Only a small fraction of early drug programs progress to the market, due to safety and efficacy failures, despite extensive efforts to predict safety. Characterizing the effect of natural variation in the genes encoding drug targets should present a powerful approach to predict side effects arising from drugging particular proteins. In this retrospective analysis, we report a correlation between the organ systems affected by genetic variation in drug targets and the organ systems in which side effects are observed. Across 1819 drugs and 21 phenotype categories analyzed, drug side effects are more likely to occur in organ systems where there is genetic evidence of a link between the drug target and a phenotype involving that organ system, compared to when there is no such genetic evidence (30.0 vs 19.2%; OR = 1.80).

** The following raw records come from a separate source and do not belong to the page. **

/-- A closing debit and a setup debit that make a transition (R72, R82, R83, R85, R119, R120). END SESSION: the ending
session gets its end text, and the transition acts on the account's other sessions alone, which with grace 0 end
BUDGET where the account is exhausted. A sign-on accepted: the transition acts on the account's sessions when the
acceptance is complete, the new one among them; with grace 0 all of them end BUDGET, the new one's SIGNON still
pending and holding back the END of each (MODEL'S CHOICE where R72 and R162 differ, log 41). Either sets BUDGET; lines
of other accounts are left alone. -/
def Obligations.ClosingAndSetupDebitsActOnSessions : Prop :=
  (∀ (s : State) (label opt : Byte) (tag : Nat) (rest : List Byte) (i : LineId) (l : Line) (ses : Session)
      (n : Name) (a : Account) (tariff : Tariff) (ru : Nat) (budget : Int) (st : BudgetState), tag < 65536 →
    s.Asked 0x22 label (be16 tag ++ [opt] ++ rest) → opt.toNat ≤ 1 → i.val = tag / 256 → l = s.line i →
    l.session = some ses → l.generation.toNat = tag % 256 → n = ses.meter.account → s.tariff = some tariff →
    s.AllLines Line.SessionRight → s.account? n = some a →
    ru = roundingUnitOf tariff.rounding ses.meter.residue →
    budget = clampBudget (a.budget - ru) → st = s.stateOfBudget budget a.overdraft a.cls → st ≠ a.bstate →
    ∃ t, exec .endSession s = .next t ∧ (t.line i).session = none
      ∧ ((t.line i).state = .draining ∨ (t.line i).state = .hangup)
      ∧ (l.unit.speed ≠ none → s.textFor 10 (some budget) (some (s.closed i ses.meter ru).units) ≠ [] →
        (t.line i).out.noticeWait = s.textFor 10 (some budget) (some (s.closed i ses.meter ru).units))
      ∧ (∀ j, j ∉ s.sessionsOf n → t.line j = s.line j)
      ∧ (∀ m, m ≠ n → t.account? m = s.account? m)
      ∧ ((st = .exhausted → tariff.grace ≠ 0) →
        t.account? n = some { a with
          budget := budget, bstate := st, notice := some (a.flagAfter budget st), active := a.active - 1 }
        ∧ ∀ j ∈ s.sessionsOf n, j ≠ i → t.line j = s.lineAfter a.bstate st budget (s.line j))
      ∧ (st = .exhausted → tariff.grace = 0 → ∀ j ∈ s.sessionsOf n, j ≠ i → (t.line j).session = none
        ∧ ((t.line j).state = .draining ∨ (t.line j).state = .hangup)
        ∧ ∃ e, (t.line j).reports.ended = some e ∧ e.reason = .budget))
  ∧ ∀ (before s : State) (i : LineId) (c : Instr) (l : Line) (rest : List Byte) (n : Name) (a : Account)
      (tariff : Tariff) (setup : Nat) (budget : Int) (st : BudgetState),
    before.Checks i c s rest → l = s.line i → n = l.dialog.name →
    s.AllLines Line.SessionRight →
    s.account? n = some a → a.check = checkValue n l.dialog.password → a.state = .opened →
    s.service = .opened → s.store.sum < 2048 → a.bstate ≠ .exhausted → a.active < a.limit → l.reports.ended = none →
    s.tariff = some tariff → l.unit.speed ≠ none → setup = tariff.setup.get a.cls →
    budget = clampBudget (a.budget - setup) → st = s.stateOfBudget budget a.overdraft a.cls → st ≠ a.bstate →
    ((st = .exhausted → tariff.grace ≠ 0) → ∃ t, exec c before = .next t
      ∧ t.account? n = some { a with
          budget := budget, bstate := st, notice := some (a.flagAfter budget st), active := a.active + 1, failures := 0 }
      ∧ (∀ m, m ≠ n → t.account? m = s.account? m)
      ∧ (∀ j, j ≠ i → t.line j
        = if j ∈ s.sessionsOf n then s.lineAfter a.bstate st budget (s.line j) else s.line j)
      ∧ (t.line i).state = (if st = .exhausted then .grace else .active)
      ∧ (∃ ses, (t.line i).session = some ses ∧ ses.meter.account = n ∧ ses.meter.units = setup
        ∧ ses.meter.grace = (if st = .exhausted then some tariff.grace else none)
        ∧ ses.meter.graceFlag = decide (st = .exhausted))
      ∧ (st ≠ .normal → (t.line i).out.noticeWait
        = s.textFor (if st = .exhausted then 8 else 7) (some budget) (some setup)))
    ∧ (st = .exhausted → tariff.grace = 0 → ∃ t f, exec c before = .next t
      ∧ (∃ b, t.account? n = some b ∧ b.bstate = .exhausted ∧ b.notice = some (a.flagAfter budget st))
      ∧ (∀ m, m ≠ n → t.account? m = s.account? m)
      ∧ (t.line i).reports.signon = some f ∧ f.tag = BitVec.ofNat 16 (i.val * 256 + (l.generation + 1).toNat)
      ∧ f.account = n ∧ (t.line i).reports.ended.map EndFlag.tag = some f.tag
      ∧ (∀ j, j = i ∨ j ∈ s.sessionsOf n → (t.line j).session = none
        ∧ ((t.line j).state = .draining ∨ (t.line j).state = .hangup) ∧ t.EndHeldBack j
        ∧ ∃ e, (t.line j).reports.ended = some e ∧ e.reason = .budget)
      ∧ ∀ j, j ≠ i → j ∉ s.sessionsOf n → t.line j = s.line j)

/-- GRACE EXPIRY and INACTIVITY (R114, R117, R118, R120, R121, R123, R131), as the metering tick at which the grace
timer reaches 0 or the count reaches its limit (MODEL'S CHOICE, log 14), where it ends this session alone and no debit
makes a transition: the session is charged for the tick and then ends, with BUDGET or with INACTIVITY, its record, END
and account settled; every other session goes on charged, and every account with sessions pays its carries. The tick's
scan writes DTR (MODEL'S CHOICE, log 8). At any other time neither does anything (log 14). -/
def Obligations.GraceAndInactivityEndTheSession : Prop :=
  ∀ (s : State) (i : LineId) (l : Line) (ses : Session), s.mode = .running → l = s.line i → l.session = some ses →
    l.state.metered = true →
    ((l.state ≠ .grace ∨ ses.meter.grace ≠ some 1) → exec (.graceExpiry i) s = .next s)
    ∧ ((ses.meter.inactLimit = 0 ∨ ses.meter.inactCount + 1 < ses.meter.inactLimit) →
      exec (.inactivity i) s = .next s)
    ∧ ∀ (c : Instr) (reason : EndReason) (n : Name) (a : Account) (tariff : Tariff) (ru : Nat) (paid : Int)
        (charge : Charge),
      (c = .graceExpiry i ∧ reason = .budget ∧ l.state = .grace ∧ ses.meter.grace = some 1
        ∨ c = .inactivity i ∧ reason = .inactivity ∧ (l.state = .active ∨ ∃ g, ses.meter.grace = some g ∧ 1 < g)
          ∧ ses.meter.inactLimit ≠ 0 ∧ ses.meter.inactLimit ≤ ses.meter.inactCount + 1) →
      s.AllLines Line.SessionRight → n = ses.meter.account → s.tariff = some tariff → s.account? n = some a →
      (∀ j other, j ≠ i → (s.line j).session = some other → (s.line j).GoesOn other) →
      (∀ m b, s.account? m = some b → s.sessionsOf m ≠ [] →
        s.stateOfBudget (clampBudget (b.budget - s.tickDebit m)) b.overdraft b.cls = b.bstate) →
      ru = roundingUnitOf tariff.rounding (s.tickMeter ses).residue →
      paid = clampBudget (clampBudget (a.budget - s.tickDebit n) - ru) →
      s.stateOfBudget paid a.overdraft a.cls = a.bstate →
      charge = State.closed { s with clock := s.clock.advance } i (s.tickMeter ses) ru →
      ∃ t, exec c s = .next t ∧ exec .meteringTick s = .next t ∧ t.clock = s.clock.advance
        ∧ t.store.records = s.store.records ++ [⟨s.store.nextSerial, charge, reason, false⟩]
        ∧ t.store.checkpoints.get i = none
        ∧ t.account? n = some { a with budget := paid, active := a.active - 1 }
        ∧ (∀ m, m ≠ n → t.account? m = (s.account? m).map fun b => if s.sessionsOf m = [] then b
          else { b with budget := clampBudget (b.budget - s.tickDebit m) })
        ∧ (∀ j, j ≠ i → t.line j = (s.lineAfterTick (s.line j)).driven)
        ∧ ((t.line i).state = .draining ∨ (t.line i).state = .hangup) ∧ (t.line i).session = none
        ∧ (t.line i).reports.ended = some ⟨BitVec.ofNat 16 (i.val * 256 + l.generation.toNat), reason,
            s.store.nextSerial, charge.units, charge.seconds, min 65535 (l.inputHeldBytes ses)⟩
end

This result suggests that human genetic data should be used to predict safety issues associated with drug targets.

Suggested Citation

  • Phuong A. Nguyen & David A. Born & Aimee M. Deaton & Paul Nioi & Lucas D. Ward, 2019. "Phenotypes associated with genes encoding drug targets are predictive of clinical trial side effects," Nature Communications, Nature, vol. 10(1), pages 1-11, December.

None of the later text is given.